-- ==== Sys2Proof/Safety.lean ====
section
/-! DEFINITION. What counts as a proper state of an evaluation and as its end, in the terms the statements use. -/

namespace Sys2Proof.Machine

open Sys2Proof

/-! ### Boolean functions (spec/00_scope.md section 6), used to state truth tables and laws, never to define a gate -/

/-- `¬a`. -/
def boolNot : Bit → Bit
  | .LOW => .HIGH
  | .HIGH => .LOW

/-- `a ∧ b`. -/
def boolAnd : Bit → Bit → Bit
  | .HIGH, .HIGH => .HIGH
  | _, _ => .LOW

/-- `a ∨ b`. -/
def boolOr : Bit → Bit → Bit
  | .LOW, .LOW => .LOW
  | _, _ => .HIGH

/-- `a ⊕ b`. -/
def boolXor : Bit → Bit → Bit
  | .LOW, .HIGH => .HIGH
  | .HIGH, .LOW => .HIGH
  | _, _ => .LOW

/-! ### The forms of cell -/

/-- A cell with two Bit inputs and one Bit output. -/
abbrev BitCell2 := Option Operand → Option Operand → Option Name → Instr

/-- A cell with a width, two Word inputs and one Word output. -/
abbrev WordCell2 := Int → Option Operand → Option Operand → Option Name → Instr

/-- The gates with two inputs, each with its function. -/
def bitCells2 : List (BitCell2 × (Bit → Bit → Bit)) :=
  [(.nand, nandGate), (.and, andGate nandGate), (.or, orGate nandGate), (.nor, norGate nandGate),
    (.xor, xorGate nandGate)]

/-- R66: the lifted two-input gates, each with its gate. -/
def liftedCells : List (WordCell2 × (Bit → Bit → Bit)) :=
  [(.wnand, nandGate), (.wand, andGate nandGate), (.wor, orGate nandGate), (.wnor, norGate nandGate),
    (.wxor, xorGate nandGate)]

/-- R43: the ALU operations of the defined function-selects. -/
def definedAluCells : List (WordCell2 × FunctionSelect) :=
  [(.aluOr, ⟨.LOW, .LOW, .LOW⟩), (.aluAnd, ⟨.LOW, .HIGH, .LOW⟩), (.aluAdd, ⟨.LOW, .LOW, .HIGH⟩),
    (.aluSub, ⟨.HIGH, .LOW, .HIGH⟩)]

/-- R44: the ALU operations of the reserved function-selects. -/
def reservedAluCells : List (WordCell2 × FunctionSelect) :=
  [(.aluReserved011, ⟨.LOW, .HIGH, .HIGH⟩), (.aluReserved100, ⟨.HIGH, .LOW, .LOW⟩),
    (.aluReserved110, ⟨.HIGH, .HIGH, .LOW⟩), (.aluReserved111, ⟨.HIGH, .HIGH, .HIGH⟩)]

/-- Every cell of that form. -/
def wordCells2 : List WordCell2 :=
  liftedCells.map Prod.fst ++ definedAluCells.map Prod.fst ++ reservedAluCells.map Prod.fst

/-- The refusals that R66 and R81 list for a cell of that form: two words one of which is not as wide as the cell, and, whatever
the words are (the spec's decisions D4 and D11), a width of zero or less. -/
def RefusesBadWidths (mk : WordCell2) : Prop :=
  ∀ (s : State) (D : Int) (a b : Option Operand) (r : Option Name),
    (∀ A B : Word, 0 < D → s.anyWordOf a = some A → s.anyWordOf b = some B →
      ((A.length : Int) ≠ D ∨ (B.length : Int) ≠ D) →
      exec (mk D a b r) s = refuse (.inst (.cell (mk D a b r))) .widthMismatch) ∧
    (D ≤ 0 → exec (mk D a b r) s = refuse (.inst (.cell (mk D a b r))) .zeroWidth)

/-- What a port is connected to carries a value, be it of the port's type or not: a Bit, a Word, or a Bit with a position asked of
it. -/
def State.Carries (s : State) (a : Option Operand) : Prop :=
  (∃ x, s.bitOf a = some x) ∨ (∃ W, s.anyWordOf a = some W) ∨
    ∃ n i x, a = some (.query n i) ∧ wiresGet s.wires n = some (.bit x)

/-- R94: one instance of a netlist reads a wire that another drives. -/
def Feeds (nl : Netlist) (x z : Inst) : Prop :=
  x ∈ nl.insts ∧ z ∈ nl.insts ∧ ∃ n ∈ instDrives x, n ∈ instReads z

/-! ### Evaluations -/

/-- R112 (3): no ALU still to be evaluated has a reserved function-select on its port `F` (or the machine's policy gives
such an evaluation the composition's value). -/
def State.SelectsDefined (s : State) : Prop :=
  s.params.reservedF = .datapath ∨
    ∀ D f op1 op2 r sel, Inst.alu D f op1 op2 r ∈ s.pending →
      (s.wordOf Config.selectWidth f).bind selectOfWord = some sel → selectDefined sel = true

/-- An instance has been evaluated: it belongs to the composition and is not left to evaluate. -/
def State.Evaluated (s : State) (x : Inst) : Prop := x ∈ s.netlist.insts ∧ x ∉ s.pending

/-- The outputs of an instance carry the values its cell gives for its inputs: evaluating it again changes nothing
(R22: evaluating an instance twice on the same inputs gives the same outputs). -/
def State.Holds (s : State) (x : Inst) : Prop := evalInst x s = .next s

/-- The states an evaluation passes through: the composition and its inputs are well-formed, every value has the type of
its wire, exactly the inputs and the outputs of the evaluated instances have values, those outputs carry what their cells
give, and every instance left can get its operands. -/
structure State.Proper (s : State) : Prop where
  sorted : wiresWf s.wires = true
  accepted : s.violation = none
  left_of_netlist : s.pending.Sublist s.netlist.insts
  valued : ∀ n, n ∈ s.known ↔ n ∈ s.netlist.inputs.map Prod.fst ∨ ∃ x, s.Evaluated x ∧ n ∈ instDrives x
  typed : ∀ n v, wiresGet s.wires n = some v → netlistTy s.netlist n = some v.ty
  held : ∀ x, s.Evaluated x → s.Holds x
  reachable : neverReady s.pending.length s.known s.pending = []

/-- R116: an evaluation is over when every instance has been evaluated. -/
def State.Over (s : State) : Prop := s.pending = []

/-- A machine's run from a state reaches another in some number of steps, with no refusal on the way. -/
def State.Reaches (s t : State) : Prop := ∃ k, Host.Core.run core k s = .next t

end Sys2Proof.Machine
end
---
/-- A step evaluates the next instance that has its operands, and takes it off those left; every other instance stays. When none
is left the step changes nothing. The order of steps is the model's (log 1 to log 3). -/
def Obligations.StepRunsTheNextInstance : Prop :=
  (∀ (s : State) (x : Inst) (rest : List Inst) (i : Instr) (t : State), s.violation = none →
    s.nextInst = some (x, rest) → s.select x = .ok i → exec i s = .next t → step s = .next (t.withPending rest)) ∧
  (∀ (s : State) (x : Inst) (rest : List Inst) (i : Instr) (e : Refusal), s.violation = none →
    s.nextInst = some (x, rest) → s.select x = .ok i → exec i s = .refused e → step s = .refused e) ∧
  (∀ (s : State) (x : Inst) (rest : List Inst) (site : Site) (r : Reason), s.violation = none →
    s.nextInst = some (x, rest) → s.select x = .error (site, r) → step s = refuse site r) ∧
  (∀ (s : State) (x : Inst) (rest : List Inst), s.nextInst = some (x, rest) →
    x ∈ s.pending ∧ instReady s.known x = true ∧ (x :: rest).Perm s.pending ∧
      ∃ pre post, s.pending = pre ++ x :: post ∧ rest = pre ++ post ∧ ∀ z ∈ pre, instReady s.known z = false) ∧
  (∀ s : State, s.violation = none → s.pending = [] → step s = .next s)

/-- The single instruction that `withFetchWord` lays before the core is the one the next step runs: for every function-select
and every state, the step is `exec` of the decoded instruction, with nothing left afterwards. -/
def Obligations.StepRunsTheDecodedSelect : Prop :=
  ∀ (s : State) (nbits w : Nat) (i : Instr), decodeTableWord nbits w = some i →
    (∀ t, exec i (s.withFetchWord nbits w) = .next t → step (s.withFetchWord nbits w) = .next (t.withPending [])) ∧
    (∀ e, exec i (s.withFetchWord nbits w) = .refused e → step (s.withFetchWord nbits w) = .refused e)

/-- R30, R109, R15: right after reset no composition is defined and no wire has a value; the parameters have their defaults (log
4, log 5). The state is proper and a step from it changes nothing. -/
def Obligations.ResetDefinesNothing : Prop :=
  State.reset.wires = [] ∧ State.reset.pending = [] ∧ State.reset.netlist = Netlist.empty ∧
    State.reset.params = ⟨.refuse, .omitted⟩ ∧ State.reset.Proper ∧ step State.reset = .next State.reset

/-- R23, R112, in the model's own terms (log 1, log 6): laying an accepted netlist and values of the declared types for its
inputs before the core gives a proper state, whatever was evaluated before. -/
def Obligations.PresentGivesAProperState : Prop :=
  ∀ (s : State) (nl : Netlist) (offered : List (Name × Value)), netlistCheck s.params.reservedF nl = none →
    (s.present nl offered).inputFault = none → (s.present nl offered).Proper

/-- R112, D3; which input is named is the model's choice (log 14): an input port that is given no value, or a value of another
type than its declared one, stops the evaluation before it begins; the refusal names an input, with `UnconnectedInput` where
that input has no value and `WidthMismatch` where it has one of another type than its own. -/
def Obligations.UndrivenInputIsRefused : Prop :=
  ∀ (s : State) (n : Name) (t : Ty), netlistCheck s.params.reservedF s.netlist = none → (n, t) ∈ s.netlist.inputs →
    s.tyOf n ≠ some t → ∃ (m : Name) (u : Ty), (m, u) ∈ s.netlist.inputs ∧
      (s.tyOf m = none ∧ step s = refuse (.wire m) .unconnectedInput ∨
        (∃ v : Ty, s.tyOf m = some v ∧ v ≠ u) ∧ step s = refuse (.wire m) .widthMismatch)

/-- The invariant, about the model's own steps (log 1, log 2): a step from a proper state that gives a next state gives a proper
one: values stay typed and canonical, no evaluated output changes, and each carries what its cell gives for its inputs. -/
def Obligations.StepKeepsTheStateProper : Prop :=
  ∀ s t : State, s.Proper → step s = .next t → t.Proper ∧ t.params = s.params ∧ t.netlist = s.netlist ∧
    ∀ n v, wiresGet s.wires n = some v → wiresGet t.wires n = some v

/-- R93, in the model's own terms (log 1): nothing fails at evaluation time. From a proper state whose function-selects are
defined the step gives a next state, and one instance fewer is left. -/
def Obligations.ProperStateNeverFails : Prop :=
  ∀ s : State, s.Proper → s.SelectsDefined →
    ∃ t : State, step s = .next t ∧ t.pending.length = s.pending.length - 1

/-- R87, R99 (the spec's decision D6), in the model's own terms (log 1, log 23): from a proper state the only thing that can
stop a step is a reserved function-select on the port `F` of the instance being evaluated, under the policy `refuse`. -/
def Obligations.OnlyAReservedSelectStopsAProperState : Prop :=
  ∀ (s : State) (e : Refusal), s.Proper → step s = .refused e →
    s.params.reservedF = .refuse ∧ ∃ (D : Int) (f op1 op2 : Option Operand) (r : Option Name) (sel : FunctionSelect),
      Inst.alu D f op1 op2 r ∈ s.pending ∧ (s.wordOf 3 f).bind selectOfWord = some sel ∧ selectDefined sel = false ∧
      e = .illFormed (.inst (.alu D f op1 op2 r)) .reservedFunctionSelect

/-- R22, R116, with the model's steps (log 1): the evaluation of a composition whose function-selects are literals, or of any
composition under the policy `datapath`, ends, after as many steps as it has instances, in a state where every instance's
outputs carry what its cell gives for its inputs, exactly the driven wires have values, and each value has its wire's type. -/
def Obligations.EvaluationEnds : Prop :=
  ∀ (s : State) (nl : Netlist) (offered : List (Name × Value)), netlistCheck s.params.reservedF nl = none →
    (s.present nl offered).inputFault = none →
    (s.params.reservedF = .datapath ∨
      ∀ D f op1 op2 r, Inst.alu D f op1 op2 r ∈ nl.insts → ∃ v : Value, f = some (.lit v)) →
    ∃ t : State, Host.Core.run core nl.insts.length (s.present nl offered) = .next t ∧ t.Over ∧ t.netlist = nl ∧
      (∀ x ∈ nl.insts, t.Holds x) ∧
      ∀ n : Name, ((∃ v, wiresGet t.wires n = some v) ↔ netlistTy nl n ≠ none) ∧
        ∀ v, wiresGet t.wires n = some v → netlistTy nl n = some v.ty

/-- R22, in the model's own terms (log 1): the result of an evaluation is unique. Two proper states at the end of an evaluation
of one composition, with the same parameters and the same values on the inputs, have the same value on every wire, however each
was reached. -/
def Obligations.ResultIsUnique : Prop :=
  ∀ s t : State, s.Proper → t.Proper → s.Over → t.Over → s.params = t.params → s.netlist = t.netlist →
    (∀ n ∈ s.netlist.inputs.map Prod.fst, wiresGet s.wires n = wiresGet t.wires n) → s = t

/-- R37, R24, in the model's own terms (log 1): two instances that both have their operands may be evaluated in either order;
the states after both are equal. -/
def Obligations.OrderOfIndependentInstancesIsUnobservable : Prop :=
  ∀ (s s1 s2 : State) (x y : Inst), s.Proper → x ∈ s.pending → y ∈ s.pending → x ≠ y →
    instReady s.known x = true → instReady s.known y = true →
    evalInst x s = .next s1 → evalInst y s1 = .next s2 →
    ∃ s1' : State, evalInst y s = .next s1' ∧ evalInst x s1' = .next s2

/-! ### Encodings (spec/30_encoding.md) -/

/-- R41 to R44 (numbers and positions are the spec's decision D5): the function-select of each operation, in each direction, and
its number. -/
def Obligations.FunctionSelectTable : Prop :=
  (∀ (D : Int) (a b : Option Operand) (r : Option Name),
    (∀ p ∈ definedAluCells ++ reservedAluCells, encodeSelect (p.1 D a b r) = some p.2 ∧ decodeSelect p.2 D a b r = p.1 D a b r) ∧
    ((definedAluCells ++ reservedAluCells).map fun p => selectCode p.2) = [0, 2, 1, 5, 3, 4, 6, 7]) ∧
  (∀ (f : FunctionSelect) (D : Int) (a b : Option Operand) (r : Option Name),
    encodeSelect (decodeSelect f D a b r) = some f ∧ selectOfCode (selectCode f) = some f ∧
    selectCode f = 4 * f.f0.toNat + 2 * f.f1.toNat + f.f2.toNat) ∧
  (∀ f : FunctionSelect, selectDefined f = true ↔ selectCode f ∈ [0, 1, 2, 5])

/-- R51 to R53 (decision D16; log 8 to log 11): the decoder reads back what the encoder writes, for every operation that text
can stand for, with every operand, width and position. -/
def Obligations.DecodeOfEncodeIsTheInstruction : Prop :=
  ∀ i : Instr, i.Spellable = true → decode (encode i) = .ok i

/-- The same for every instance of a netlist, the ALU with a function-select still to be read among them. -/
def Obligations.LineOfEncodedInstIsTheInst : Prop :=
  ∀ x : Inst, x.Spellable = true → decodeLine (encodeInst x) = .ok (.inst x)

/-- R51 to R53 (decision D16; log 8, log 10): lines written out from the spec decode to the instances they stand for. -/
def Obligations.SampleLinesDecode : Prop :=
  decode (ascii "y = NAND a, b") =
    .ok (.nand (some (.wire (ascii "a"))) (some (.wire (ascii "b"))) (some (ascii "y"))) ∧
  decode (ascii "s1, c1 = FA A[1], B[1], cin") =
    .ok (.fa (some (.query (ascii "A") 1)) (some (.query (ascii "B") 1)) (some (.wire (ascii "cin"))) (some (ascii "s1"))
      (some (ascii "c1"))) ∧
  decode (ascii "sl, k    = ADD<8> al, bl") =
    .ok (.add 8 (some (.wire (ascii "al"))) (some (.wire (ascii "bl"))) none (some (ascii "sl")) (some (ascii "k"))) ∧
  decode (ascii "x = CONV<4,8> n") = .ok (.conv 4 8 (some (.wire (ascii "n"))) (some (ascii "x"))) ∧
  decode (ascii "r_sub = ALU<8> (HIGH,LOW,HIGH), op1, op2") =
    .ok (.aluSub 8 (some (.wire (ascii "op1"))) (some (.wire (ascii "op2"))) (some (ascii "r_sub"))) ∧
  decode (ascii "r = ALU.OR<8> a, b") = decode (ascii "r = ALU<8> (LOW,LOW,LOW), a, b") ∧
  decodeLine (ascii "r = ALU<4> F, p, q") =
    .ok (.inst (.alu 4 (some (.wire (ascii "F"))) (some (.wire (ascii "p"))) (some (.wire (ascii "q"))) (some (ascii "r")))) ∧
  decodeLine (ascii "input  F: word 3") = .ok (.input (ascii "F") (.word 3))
---
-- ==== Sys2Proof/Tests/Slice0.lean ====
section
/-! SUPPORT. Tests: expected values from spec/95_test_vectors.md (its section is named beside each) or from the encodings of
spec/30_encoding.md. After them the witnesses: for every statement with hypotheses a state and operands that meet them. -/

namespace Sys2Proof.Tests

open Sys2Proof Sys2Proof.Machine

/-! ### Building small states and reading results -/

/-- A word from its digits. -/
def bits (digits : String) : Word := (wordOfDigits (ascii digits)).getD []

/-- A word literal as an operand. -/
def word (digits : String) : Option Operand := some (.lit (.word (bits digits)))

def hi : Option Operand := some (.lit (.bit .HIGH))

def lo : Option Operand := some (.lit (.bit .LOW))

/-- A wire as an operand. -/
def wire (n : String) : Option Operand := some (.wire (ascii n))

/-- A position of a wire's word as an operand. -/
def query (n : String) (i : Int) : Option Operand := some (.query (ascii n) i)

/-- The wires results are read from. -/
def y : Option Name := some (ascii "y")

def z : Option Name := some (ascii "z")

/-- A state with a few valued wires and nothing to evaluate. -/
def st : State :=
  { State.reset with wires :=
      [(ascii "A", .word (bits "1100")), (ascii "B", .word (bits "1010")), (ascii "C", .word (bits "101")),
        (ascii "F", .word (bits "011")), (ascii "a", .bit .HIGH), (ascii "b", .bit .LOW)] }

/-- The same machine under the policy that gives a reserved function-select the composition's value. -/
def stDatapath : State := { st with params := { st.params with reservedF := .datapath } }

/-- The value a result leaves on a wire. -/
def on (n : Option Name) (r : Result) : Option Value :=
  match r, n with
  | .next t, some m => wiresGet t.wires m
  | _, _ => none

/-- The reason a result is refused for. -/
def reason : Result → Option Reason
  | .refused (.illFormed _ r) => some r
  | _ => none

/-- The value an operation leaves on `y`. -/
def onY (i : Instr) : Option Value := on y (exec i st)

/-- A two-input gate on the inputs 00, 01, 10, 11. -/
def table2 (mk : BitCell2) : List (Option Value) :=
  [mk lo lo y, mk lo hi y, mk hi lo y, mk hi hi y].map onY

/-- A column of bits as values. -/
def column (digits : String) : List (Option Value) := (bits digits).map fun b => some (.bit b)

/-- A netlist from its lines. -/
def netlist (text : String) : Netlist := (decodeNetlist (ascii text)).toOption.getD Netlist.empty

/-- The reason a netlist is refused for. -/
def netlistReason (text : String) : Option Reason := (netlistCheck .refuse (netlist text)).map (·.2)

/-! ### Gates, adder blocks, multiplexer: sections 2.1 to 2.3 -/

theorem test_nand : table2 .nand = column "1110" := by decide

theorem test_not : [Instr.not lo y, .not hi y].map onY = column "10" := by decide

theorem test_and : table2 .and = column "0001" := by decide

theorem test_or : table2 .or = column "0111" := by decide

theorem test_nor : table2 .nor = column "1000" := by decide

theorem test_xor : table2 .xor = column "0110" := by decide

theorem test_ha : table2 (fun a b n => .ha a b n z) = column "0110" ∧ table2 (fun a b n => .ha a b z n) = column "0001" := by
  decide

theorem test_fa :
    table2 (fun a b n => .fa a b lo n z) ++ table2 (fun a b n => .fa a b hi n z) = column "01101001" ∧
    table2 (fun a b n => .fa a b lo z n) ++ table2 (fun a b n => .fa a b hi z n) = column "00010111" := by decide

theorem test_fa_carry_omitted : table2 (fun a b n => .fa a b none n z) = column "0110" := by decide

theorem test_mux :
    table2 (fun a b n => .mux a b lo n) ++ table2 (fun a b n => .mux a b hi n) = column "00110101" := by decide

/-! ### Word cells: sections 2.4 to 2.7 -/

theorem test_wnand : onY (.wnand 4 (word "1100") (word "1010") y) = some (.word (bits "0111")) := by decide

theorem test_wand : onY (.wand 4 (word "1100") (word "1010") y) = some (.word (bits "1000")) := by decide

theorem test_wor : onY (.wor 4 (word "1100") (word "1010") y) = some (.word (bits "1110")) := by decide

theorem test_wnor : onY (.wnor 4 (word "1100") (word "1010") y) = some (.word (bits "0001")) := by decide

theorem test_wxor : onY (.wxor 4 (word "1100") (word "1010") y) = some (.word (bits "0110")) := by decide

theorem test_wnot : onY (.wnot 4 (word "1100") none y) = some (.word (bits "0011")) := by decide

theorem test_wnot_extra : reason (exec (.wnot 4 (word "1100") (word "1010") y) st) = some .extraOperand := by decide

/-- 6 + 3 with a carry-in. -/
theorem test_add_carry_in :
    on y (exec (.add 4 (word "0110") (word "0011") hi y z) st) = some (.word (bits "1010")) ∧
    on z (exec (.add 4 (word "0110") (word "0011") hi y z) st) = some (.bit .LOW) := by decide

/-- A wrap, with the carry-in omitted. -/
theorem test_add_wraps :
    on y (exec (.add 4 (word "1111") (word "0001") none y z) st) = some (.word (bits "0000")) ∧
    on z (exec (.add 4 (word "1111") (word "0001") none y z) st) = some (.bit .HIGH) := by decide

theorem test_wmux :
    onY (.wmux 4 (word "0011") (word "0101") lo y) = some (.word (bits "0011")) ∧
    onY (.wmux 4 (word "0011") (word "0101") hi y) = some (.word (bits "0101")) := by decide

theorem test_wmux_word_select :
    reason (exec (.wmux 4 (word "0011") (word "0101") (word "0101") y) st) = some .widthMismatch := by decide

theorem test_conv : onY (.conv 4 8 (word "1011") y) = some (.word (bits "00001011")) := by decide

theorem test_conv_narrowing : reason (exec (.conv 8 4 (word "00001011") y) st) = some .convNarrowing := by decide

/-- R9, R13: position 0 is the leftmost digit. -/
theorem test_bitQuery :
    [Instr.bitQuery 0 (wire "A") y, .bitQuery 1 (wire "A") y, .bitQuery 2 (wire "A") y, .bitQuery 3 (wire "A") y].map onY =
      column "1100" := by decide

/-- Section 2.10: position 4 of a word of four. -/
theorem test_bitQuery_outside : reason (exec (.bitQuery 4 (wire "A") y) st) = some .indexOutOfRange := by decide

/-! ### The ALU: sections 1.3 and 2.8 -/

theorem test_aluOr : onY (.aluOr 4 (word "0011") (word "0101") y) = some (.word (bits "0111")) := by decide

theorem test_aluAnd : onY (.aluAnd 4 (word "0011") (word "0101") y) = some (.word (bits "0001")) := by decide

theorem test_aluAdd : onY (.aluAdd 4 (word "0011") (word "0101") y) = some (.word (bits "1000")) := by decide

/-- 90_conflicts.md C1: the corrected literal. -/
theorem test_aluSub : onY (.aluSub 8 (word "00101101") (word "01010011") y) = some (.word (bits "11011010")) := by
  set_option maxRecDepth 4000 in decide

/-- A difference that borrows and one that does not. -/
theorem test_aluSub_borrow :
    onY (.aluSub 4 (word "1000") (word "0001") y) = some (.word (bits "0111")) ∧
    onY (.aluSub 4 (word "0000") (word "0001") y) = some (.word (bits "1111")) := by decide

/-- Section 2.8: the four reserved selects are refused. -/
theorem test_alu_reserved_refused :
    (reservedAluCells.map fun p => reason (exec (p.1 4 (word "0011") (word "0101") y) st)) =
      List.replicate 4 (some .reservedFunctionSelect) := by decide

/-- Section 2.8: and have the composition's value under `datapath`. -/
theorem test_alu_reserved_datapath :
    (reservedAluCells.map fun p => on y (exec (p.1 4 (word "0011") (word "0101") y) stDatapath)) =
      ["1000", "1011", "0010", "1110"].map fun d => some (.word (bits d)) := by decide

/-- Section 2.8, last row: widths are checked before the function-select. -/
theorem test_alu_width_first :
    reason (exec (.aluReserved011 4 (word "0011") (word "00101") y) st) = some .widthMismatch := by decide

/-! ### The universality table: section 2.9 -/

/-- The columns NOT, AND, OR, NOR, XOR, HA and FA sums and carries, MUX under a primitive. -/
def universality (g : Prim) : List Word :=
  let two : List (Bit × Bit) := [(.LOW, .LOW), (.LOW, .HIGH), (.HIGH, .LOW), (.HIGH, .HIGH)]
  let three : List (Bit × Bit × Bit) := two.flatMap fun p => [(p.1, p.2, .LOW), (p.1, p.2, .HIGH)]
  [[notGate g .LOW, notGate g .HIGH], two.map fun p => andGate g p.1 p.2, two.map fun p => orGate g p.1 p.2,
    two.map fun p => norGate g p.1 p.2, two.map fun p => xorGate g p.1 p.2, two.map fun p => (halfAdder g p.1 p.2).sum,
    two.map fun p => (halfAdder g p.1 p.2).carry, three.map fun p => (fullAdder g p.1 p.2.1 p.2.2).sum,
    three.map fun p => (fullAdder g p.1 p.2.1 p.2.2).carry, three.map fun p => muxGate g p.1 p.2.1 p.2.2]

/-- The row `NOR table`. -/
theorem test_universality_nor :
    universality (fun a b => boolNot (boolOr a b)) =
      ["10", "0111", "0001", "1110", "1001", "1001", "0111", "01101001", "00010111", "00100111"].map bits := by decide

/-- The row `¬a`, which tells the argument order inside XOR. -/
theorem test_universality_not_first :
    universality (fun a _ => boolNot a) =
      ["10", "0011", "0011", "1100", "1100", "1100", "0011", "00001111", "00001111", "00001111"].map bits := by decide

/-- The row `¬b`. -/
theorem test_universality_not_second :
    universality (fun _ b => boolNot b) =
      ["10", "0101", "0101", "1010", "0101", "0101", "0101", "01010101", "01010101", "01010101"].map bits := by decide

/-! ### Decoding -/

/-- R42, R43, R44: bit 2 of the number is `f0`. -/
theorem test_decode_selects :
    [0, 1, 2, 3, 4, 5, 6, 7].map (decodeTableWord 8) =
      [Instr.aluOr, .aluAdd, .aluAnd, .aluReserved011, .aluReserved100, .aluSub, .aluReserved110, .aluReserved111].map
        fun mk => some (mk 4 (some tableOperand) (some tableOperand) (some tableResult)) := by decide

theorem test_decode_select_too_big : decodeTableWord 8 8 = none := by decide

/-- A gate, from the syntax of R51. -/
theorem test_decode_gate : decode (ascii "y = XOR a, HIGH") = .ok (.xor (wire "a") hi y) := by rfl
---
Please, from the material above, copy only the lines from the line with "structure State.Proper (s" up to and including the line with "valued : ∀ n, n", exactly as written.

structure State.Proper (s : State) : Prop where
  sorted : wiresWf s.wires = true
  accepted : s.violation = none
  left_of_netlist : s.pending.Sublist s.netlist.insts
  valued : ∀ n, n ∈ s.known ↔ n ∈ s.netlist.inputs.map Prod.fst ∨ ∃ x, s.Evaluated x ∧ n ∈ instDrives x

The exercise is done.